I was on a quest to eat local cuisine, but it was virtually impossible to find. We had Smørrebrød, an open-faced Danish sandwich, for lunch one day, but it was just like any other sandwich you’d find in a cafeteria. We couldn’t find any of the local meatballs, and the only local food we could locate was served in expensive Michelin star restaurants.
Other than Burger King, our food consisted of takoyaki from 7/11, falafels, and a hotdog from a food cart.

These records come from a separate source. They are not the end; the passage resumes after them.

-- ==== Sys2Proof/Machine/Ops.lean ====
section
/-! DEFINITION. The shared operations: reading and writing the register slots (20_memory.md R50, R53), a write while
busy (40_sequencer.md R92), acceptance (R91) and reset (70_reset_and_hazards.md R170). There is no trap entry and no
return from one in this hardware (60_exceptions.md R156, R157): what stands in for it is a sticky flag (R14). -/

namespace Sys2Proof.Machine

/-- The same outside world around other register values. -/
def State.withRegs (s : State) (r : Regs) : State := { s with regs := r }

/-- The same state with another list of transitions to come. -/
def State.withScript (s : State) (es : List Event) : State := { s with script := es }

/-- The host records what a read returned (R78). -/
def State.record (s : State) (idx : SlotIdx) (v : Word) : State :=
  { s with observed := ⟨idx, v⟩ :: s.observed }

/-- `HostRead(idx)`: the column "host read returns" of R50. -/
def hostRead (r : Regs) (idx : SlotIdx) : Word :=
  match idx.toNat with
  | 0 => r.key[0]
  | 1 => r.key[1]
  | 2 => r.key[2]
  | 3 => r.key[3]
  | 4 => r.blk[0]
  | 5 => r.blk[1]
  | 6 => r.rounds
  | 7 => r.ident
  | 8 => r.op.setWidth 32
  | 9 => statusWord r
  | 10 => r.result
  | _ => 0#32

/-- The data slots' rows of R53: the write stores all 32 bits. Every other slot stores nothing. -/
def Regs.writeData (r : Regs) (idx : SlotIdx) (v : Word) : Regs :=
  match idx.toNat with
  | 0 => { r with key := r.key.set 0 v }
  | 1 => { r with key := r.key.set 1 v }
  | 2 => { r with key := r.key.set 2 v }
  | 3 => { r with key := r.key.set 3 v }
  | 4 => { r with blk := r.blk.set 0 v }
  | 5 => { r with blk := r.blk.set 1 v }
  | 6 => { r with rounds := v }
  | 7 => { r with ident := v }
  | _ => r

/-- Acceptance (R91): the part common to the four operations, and the working registers as the operation loads
them. -/
def Regs.accept (r : Regs) (op : BitVec 3) (v0 v1 sum iter : Word) : Regs :=
  { r with
    op := op
    phase := .run
    busy := true
    done := false
    chkOk := false
    v0 := v0
    v1 := v1
    sum := sum
    iter := iter }

/-- A write to slots 0 to 8 while busy (R92): dropped, the value not examined. -/
def dropWrite (s : State) : Result := .next (s.withRegs s.regs.flagBusyError)

/-- A command's effect on the registers: what it does while idle (R90); while busy its write is a write while busy
(R76, R92). -/
def onIdle (s : State) (f : Regs → Regs) : Result :=
  if s.regs.busy then dropWrite s else .next (s.withRegs (f s.regs))

/-- A cycle in which `rst` is asserted (R170): every register takes its reset value, a write has no effect, and a
read returns an unspecified value (log 4). -/
def resetCycle (s : State) (presented : Option Transaction) : State :=
  match presented with
  | some (.read idx) =>
    { (s.withRegs Regs.reset).record idx (Config.freeRdata s.freeReads) with freeReads := s.freeReads + 1 }
  | some (.write _ _) => s.withRegs Regs.reset
  | none => s.withRegs Regs.reset

end Sys2Proof.Machine
end

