/-- From one step to the next of a running operation that still runs, nothing the host can read changes but STATUS,
and the key, the round count and the identifier stay as they were even at the finish step (R52, R66, R92). This is the
model's reading of R64 (c) beside R92 and R95 (log 10, DEDUCED): R64 (c) itself lets only STATUS bits change, and only at
the finish step, while a dropped write sets `ERR_BUSY` at once and the finish step writes `BLK` or `RESULT`. -/
def Obligations.NothingReadableChangesWhileBusy : Prop :=
  ∀ s t : State, step s = .next t → s.regs.busy = true → s.resetNext = false →
    t.regs.key = s.regs.key ∧ t.regs.rounds = s.regs.rounds ∧ t.regs.ident = s.regs.ident ∧
    (t.regs.busy = true → ∀ idx : SlotIdx, idx ≠ 9#4 → hostRead t.regs idx = hostRead s.regs idx)

/-- R64, R153 (b): in every cycle with `rst = 0`, whatever the transaction, it is taken first, in the state at the
start of the cycle, and the engine's step, where it takes one in that cycle, comes after it. So, with an engine step in
the cycle: a read of any slot returns that slot's value from the start of the cycle and leaves the engine's step as it
is; a write of any slot while busy is judged busy, the finish step of that cycle notwithstanding, and leaves the
engine's step as it is but for `ERR_BUSY`. In particular in the cycle of the finish step a command write is dropped with
`ERR_BUSY`, and a STATUS read returns `BUSY = 1`, `DONE = 0`. R153 (c): a cycle with reset is a reset and nothing
else. -/
def Obligations.HostComesBeforeEngineInOneCycle : Prop :=
  (∀ (s : State) (p : PortSignals) (tr : Transaction) (rest : List Event), p.rst = false →
    p.transaction = some tr →
    ∃ u, transact tr (s.withScript rest) = .next u ∧
      (s.script = p.events true ++ rest → stepN 2 s = engineStep u) ∧
      (s.script = p.events false ++ rest → stepN 1 s = .next u)) ∧
  (∀ (s : State) (p : PortSignals) (rest : List Event), p.rst = false → p.transaction = none →
    p.events false = [] ∧ (s.script = p.events true ++ rest → stepN 1 s = engineStep (s.withScript rest))) ∧
  (∀ (s : State) (p : PortSignals) (idx : SlotIdx) (rest : List Event), s.regs.Inv → p.rst = false →
    p.transaction = some (.read idx) → s.script = p.events true ++ rest →
    ∃ u, engineStep (s.withScript rest) = .next u ∧ u.observed = s.observed ∧
      stepN 2 s = .next (u.record idx (hostRead s.regs idx))) ∧
  (∀ (s : State) (p : PortSignals) (idx : SlotIdx) (v : Word) (rest : List Event), s.regs.Inv → p.rst = false →
    p.transaction = some (.write idx v) → s.script = p.events true ++ rest → s.regs.busy = true →
    ∃ u, engineStep (s.withScript rest) = .next u ∧ u.regs.errBusy = s.regs.errBusy ∧
      stepN 2 s = .next (u.withRegs { u.regs with errBusy := u.regs.errBusy || decide (idx.toNat ≤ 8) })) ∧
  (∀ (s : State) (c : Word) (rest : List Event), s.regs.Inv → s.regs.phase = .run → s.regs.iter = 0#32 →
    s.script = PortSignals.events ⟨false, true, true, 8#4, c⟩ true ++ rest →
    ∃ t, stepN 2 s = .next t ∧ t.script = rest ∧ t.regs.busy = false ∧ t.regs.done = true ∧
      t.regs.errBusy = true ∧ t.regs.errCmd = s.regs.errCmd ∧ t.regs.op = s.regs.op) ∧
  (∀ (s : State) (d : Word) (rest : List Event), s.regs.Inv → s.regs.phase = .run → s.regs.iter = 0#32 →
    s.script = PortSignals.events ⟨false, true, false, 9#4, d⟩ true ++ rest →
    ∃ t v, stepN 2 s = .next t ∧ t.script = rest ∧ t.observed = ⟨9#4, v⟩ :: s.observed ∧
      v[0] = true ∧ v[1] = false ∧ t.regs.busy = false ∧ t.regs.done = true) ∧
  (∀ (p : PortSignals) (e : Bool), p.rst = true → p.events e = [.reset p.transaction])

/-! ### Decoding and running a command -/

/-- R72, R71: a word decodes to a command if and only if it matches the command's row, and that is its own
encoding and no other word; every word that is no command's encoding is reserved. -/
def Obligations.DecodeIsExactlyTheOpcodeTable : Prop :=
  (∀ (c : Word) (i : Instr),
    (decode c = .instr i ↔ c &&& i.maskWord = i.matchWord) ∧ (decode c = .instr i ↔ c = encode i)) ∧
  ∀ c : Word, (∃ w, decode c = .reserved w) ↔ ∀ i : Instr, c ≠ encode i

/-- R71, R72: words written out bit by bit decode to the commands they stand for, and neighbours do not. -/
def Obligations.TableWordsDecodeAsWritten : Prop :=
  decode 0b00000000000000000000000000000000#32 = .instr .nop ∧
  decode 0b00000000000000000000000000000001#32 = .instr .encrypt ∧
  decode 0b00000000000000000000000000000010#32 = .instr .decrypt ∧
  decode 0b00000000000000000000000000000011#32 = .instr .toToken ∧
  decode 0b00000000000000000000000000000100#32 = .instr .fromToken ∧
  decode 0b00000000000000000000000000000101#32 = .reserved .opcodeReserved ∧
  decode 0b00000000000000000000000000000111#32 = .reserved .opcodeReserved ∧
  decode 0b00000000000000000000000000001001#32 = .reserved .zeroFieldSet ∧
  decode 0b10000000000000000000000000000000#32 = .reserved .zeroFieldSet

/-- R70, R90, R92: a step whose next transition writes the word of a command to slot 8 is exactly that command's
`exec`, in every state. The second clause says the same of the model's own way to place a table word as the next command
(`decodeTableWord`, `withFetchWord`: log 5, DESIGN CHOICE), which is no rule of the spec. -/
def Obligations.StepRunsTheDecodedCommand : Prop :=
  (∀ (s : State) (c : Word) (i : Instr) (rest : List Event), s.script = .host (.write 8#4 c) :: rest →
    decode c = .instr i → step s = exec i (s.withScript rest)) ∧
  (∀ (s : State) (nbits w : Nat) (i : Instr), decodeTableWord nbits w = some i →
    step (s.withFetchWord nbits w) = exec i s)

/-- R91: acceptance, all four rows, with every register it leaves alone. -/
def Obligations.AcceptanceLoadsWorkingRegisters : Prop :=
  ∀ s : State, s.regs.busy = false →
    exec .encrypt s = .next (s.withRegs
      { s.regs with
        op := 1#3, phase := .run, busy := true, done := false, chkOk := false
        v0 := s.regs.blk[0], v1 := s.regs.blk[1], sum := 0#32, iter := s.regs.rounds }) ∧
    exec .decrypt s = .next (s.withRegs
      { s.regs with
        op := 2#3, phase := .run, busy := true, done := false, chkOk := false
        v0 := s.regs.blk[0], v1 := s.regs.blk[1], sum := s.regs.rounds * 0x9E3779B9#32, iter := s.regs.rounds }) ∧
    exec .toToken s = .next (s.withRegs
      { s.regs with
        op := 3#3, phase := .run, busy := true, done := false, chkOk := false
        v0 := s.regs.ident, v1 := 0x18BA3187#32 * s.regs.ident + 0x1AC2F23B#32, sum := 0#32, iter := 64#32 }) ∧
    exec .fromToken s = .next (s.withRegs
      { s.regs with
        op := 4#3, phase := .run, busy := true, done := false, chkOk := false
        v0 := s.regs.blk[0], v1 := s.regs.blk[1], sum := 0x8DDE6E40#32, iter := 64#32 })

/-- R97: NOP is the empty transition while idle, and a write while busy while busy. -/
def Obligations.NopChangesNothingWhileIdle : Prop :=
  ∀ s : State,
    (s.regs.busy = false → exec .nop s = .next s) ∧
    (s.regs.busy = true → exec .nop s = .next (s.withRegs { s.regs with errBusy := true }))
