namespace Sys2Proof.Machine

/-! ### No step stops (R150, R152) -/

/-- The state after a host transaction, which every state answers (R51). -/
def State.transacted (s : State) : Transaction → State
  | .read idx => s.record idx (hostRead s.regs idx)
  | .write idx v => s.withRegs (s.regs.hostWritten idx v)

theorem transact_eq (tr : Transaction) (s : State) : transact tr s = .next (s.transacted tr) := by
  cases tr with
  | read idx => rfl
  | write idx v => exact hostWrite_eq idx v s

theorem poll_answers (s : State) : ∃ t, poll s = .next t := by
  cases hb : s.regs.busy with
  | false => exact ⟨_, poll_idle hb⟩
  | true => exact ⟨_, poll_busy hb⟩

/-- The one fault belongs to states outside the invariant (log 6). -/
theorem engineStep_answers {s : State} (h : s.regs.Inv) : ∃ t, engineStep s = .next t := by
  cases hp : s.regs.phase with
  | idle => exact ⟨s, engineStep_idle hp⟩
  | run =>
    obtain ⟨o, ho⟩ := h.operation hp
    exact ⟨_, engineStep_run hp ho⟩

/-- Settles O5: whatever is listed, only the engine's turn could stop, and under the invariant it answers. -/
theorem noStepStopsUnderInvariant : Obligations.NoStepStopsUnderInvariant := by
  intro s hinv
  cases hs : s.script with
  | nil =>
    rw [step_empty hs]
    exact engineStep_answers hinv
  | cons e es =>
    rw [step_event hs]
    cases e with
    | host tr => exact ⟨_, transact_eq tr _⟩
    | engine => exact engineStep_answers (s := s.withScript es) hinv
    | reset p => exact ⟨_, rfl⟩
    | wait => exact poll_answers _

/-! ### The error flags (R151) -/

theorem StepCause.Explains.eq_busyMisuse {c : StepCause} {s : State} (hc : c.Explains s)
    (h : s.busyMisuse = true) : c = .busyMisuse := by
  simpa [hc.busyError] using h

theorem StepCause.Explains.eq_cmdMisuse {c : StepCause} {s : State} (hc : c.Explains s)
    (h : s.cmdMisuse = true) : c = .cmdMisuse := by
  simpa [hc.cmdError] using h

/-- Settles O15: a step has one cause, each misuse is a cause of its own, and its effect is its flag. -/
theorem errorFlagsRecordExactlyMisuse : Obligations.ErrorFlagsRecordExactlyMisuse := by
  intro s t h hr
  obtain ⟨c, hc, ht⟩ := step_explained h hr
  refine ⟨ht ▸ StepCause.effect_errBusy hc, ht ▸ StepCause.effect_errCmd hc, ?exclusive, fun hb => ?busy,
    fun hm => ?command, statusWord_bit_three t.regs, statusWord_bit_four t.regs⟩
  case exclusive =>
    rintro ⟨hb, hm⟩
    cases (hc.eq_busyMisuse hb).symm.trans (hc.eq_cmdMisuse hm)
  case busy => rw [ht, hc.eq_busyMisuse hb, StepCause.effect_busyMisuse, Regs.flagBusyError]
  case command => rw [ht, hc.eq_cmdMisuse hm, StepCause.effect_cmdMisuse, Regs.flagCmdError]

/-! ### What the engine's step does not look at (R64, R92) -/

theorem Regs.advance_errBusy (r : Regs) (o : Operation) : (r.advance o).errBusy = r.errBusy := by
  by_cases hi : r.iter = 0#32
  · rw [Regs.advance_zero o hi, Regs.finish_errBusy]
  · rw [Regs.advance_nonzero o hi, Regs.iterate_errBusy]

theorem engineStep_errBusy {s t : State} (h : engineStep s = .next t) : t.regs.errBusy = s.regs.errBusy := by
  rcases engineStep_cases h with ⟨-, rfl⟩ | ⟨o, -, -, rfl⟩
  · rfl
  · exact Regs.advance_errBusy s.regs o

theorem engineStep_observed {s t : State} (h : engineStep s = .next t) : t.observed = s.observed := by
  rcases engineStep_cases h with ⟨-, rfl⟩ | ⟨o, -, -, rfl⟩ <;> rfl

/-- A read before the engine's step changes nothing of it. -/
theorem engineStep_record {s t : State} (h : engineStep s = .next t) (idx : SlotIdx) (v : Word) :
    engineStep (s.record idx v) = .next (t.record idx v) := by
  rcases engineStep_cases h with ⟨hp, rfl⟩ | ⟨o, hp, ho, rfl⟩
  · exact engineStep_idle hp
  · exact engineStep_run hp ho

/-- A dropped write before the engine's step changes nothing of it but `ERR_BUSY`. -/
theorem engineStep_noteDropped {s t : State} (h : engineStep s = .next t) (b : Bool) :
    engineStep (s.withRegs (s.regs.noteDropped b)) = .next (t.withRegs (t.regs.noteDropped b)) := by
  rcases engineStep_cases h with ⟨hp, rfl⟩ | ⟨o, hp, ho, rfl⟩
  · exact engineStep_idle hp
  · rw [engineStep_run (s := s.withRegs (s.regs.noteDropped b)) hp ho, State.withRegs_regs, Regs.advance_noteDropped]
    rfl

theorem hostWritten_busy_eq_noteDropped {r : Regs} (hb : r.busy = true) (idx : SlotIdx) (v : Word) :
    r.hostWritten idx v = r.noteDropped (decide (idx.toNat ≤ 8)) := by
  rw [hostWritten_busy hb]
  by_cases h8 : idx.toNat ≤ 8 <;> simp [h8, Regs.flagBusyError_eq]

/-! ### The transitions of one clock cycle (R64, R153) -/

theorem PortSignals.events_of_transaction {p : PortSignals} {tr : Transaction} (hr : p.rst = false)
    (ht : p.transaction = some tr) (b : Bool) : p.events b = .host tr :: if b then [.engine] else [] := by
  simp [PortSignals.events, hr, ht]

theorem PortSignals.events_of_no_transaction {p : PortSignals} (hr : p.rst = false) (ht : p.transaction = none)
    (b : Bool) : p.events b = if b then [.engine] else [] := by
  simp [PortSignals.events, hr, ht]

theorem PortSignals.events_of_reset {p : PortSignals} (hr : p.rst = true) (b : Bool) :
    p.events b = [.reset p.transaction] := by
  simp [PortSignals.events, hr]

theorem stepN_one (s : State) : stepN 1 s = step s := by
  cases h : step s <;> simp [stepN, h]

theorem step_host {s : State} {tr : Transaction} {es : List Event} (hs : s.script = .host tr :: es) :
    step s = .next ((s.withScript es).transacted tr) :=
  (step_event hs).trans (transact_eq tr _)

/-- A transaction neither sees nor changes the transitions still listed. -/
theorem State.transacted_withScript (s : State) (tr : Transaction) (es : List Event) :
    (s.transacted tr).withScript es = (s.withScript es).transacted tr := by
  cases tr <;> rfl

/-- Under the invariant a running engine with `ITER = 0` finishes an operation. -/
theorem engineStep_finish_of_inv {s : State} (h : s.regs.Inv) (hp : s.regs.phase = .run)
    (hi : s.regs.iter = 0#32) : ∃ o, engineStep s = .next (s.withRegs (s.regs.finish o)) := by
  obtain ⟨o, ho⟩ := h.operation hp
  exact ⟨o, engineStep_finish hp hi ho⟩

/-- A transaction and then the engine's step, in one cycle. -/
theorem stepN_host_engine {s : State} {tr : Transaction} {rest : List Event}
    (hs : s.script = .host tr :: .engine :: rest) : stepN 2 s = engineStep ((s.withScript rest).transacted tr) := by
  have hscript : ((s.withScript (.engine :: rest)).transacted tr).script = .engine :: rest := by cases tr <;> rfl
  rw [stepN_succ_of_step 1 (step_host hs), stepN_one, step_event hscript, State.transacted_withScript,
    State.withScript_withScript, runEvent]

/-- A read in a cycle with an engine step. -/
theorem stepN_read_engine {s u : State} {idx : SlotIdx} {rest : List Event}
    (hs : s.script = .host (.read idx) :: .engine :: rest) (hu : engineStep (s.withScript rest) = .next u) :
    stepN 2 s = .next (u.record idx (hostRead s.regs idx)) :=
  (stepN_host_engine hs).trans (engineStep_record hu idx _)

/-- A write while busy in a cycle with an engine step. -/
theorem stepN_write_busy_engine {s u : State} {idx : SlotIdx} {v : Word} {rest : List Event}
    (hs : s.script = .host (.write idx v) :: .engine :: rest) (hb : s.regs.busy = true)
    (hu : engineStep (s.withScript rest) = .next u) :
    stepN 2 s = .next (u.withRegs (u.regs.noteDropped (decide (idx.toNat ≤ 8)))) := by
  rw [stepN_host_engine hs, State.transacted, State.withScript_regs, hostWritten_busy_eq_noteDropped hb]
  exact engineStep_noteDropped hu _

/-- Settles O18: a transaction is answered in the state at the start of the cycle, and neither a read nor a dropped
write changes the engine's step after it, the finish step included. -/
theorem hostComesBeforeEngineInOneCycle : Obligations.HostComesBeforeEngineInOneCycle := by
  refine ⟨fun s p tr rest hr ht => ?order, fun s p rest hr ht => ?noTransaction,
    fun s p idx rest hinv hr ht hs => ?read, fun s p idx v rest hinv hr ht hs hb => ?writeBusy,
    fun s c rest hinv hp hi hs => ?finishWrite, fun s d rest hinv hp hi hs => ?finishRead,
    fun p e hr => PortSignals.events_of_reset hr e⟩
  case order =>
    have hevents := PortSignals.events_of_transaction hr ht
    refine ⟨_, transact_eq tr _, fun hs => ?_, fun hs => ?_⟩
    · rw [hevents] at hs
      exact stepN_host_engine hs
    · rw [hevents] at hs
      exact (stepN_one s).trans (step_host hs)
  case noTransaction =>
    have hevents := PortSignals.events_of_no_transaction hr ht
    refine ⟨hevents false, fun hs => ?_⟩
    rw [hevents] at hs
    exact (stepN_one s).trans (step_event hs)
  case read =>
    rw [PortSignals.events_of_transaction hr ht] at hs
    obtain ⟨u, hu⟩ := engineStep_answers (s := s.withScript rest) hinv
    exact ⟨u, hu, engineStep_observed (s := s.withScript rest) hu, stepN_read_engine hs hu⟩
  case writeBusy =>
    rw [PortSignals.events_of_transaction hr ht] at hs
    obtain ⟨u, hu⟩ := engineStep_answers (s := s.withScript rest) hinv
    exact ⟨u, hu, engineStep_errBusy (s := s.withScript rest) hu, stepN_write_busy_engine hs hb hu⟩
  case finishWrite =>
    obtain ⟨o, hfinish⟩ := engineStep_finish_of_inv (s := s.withScript rest) hinv hp hi
    exact ⟨_, stepN_write_busy_engine hs (hinv.busy_iff_run.mpr hp) hfinish, rfl, rfl, rfl, Bool.or_true _,
      Regs.finish_errCmd s.regs o, Regs.finish_op s.regs o⟩
  case finishRead =>
    obtain ⟨o, hfinish⟩ := engineStep_finish_of_inv (s := s.withScript rest) hinv hp hi
    have hbusy := hinv.busy_iff_run.mpr hp
    have hdone : s.regs.done = false := by simpa [hbusy] using hinv.not_busy_and_done
    exact ⟨_, _, stepN_read_engine hs hfinish, rfl, rfl, (statusWord_bit_zero _).trans hbusy,
      (statusWord_bit_one _).trans hdone, rfl, rfl⟩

The meal at Spoonery in Sweden was the only local food that I enjoyed.
If Hawaii and California didn’t exist…
During our trip, it became evident that we were travelers with an empire state of mind (i.e. walking speed) in a place much more suited to a slower pace of living. I don’t think I’d work in Denmark, but it’s a wonderful and calm place with great views. The people all seem pretty happy with their lives. If it weren’t so cold and the food weren’t so expensive, I’d consider retiring here.
(1) We also forgot that we’ll probably be coming back to Copenhagen in May. Yay for planning.
(2) This apparently reminds my mom of the recent detection of gravitational waves, and so she requested that I put this footnote in. Yay for science.
(3) This is Copenhagen’s #1 rated tourist attraction.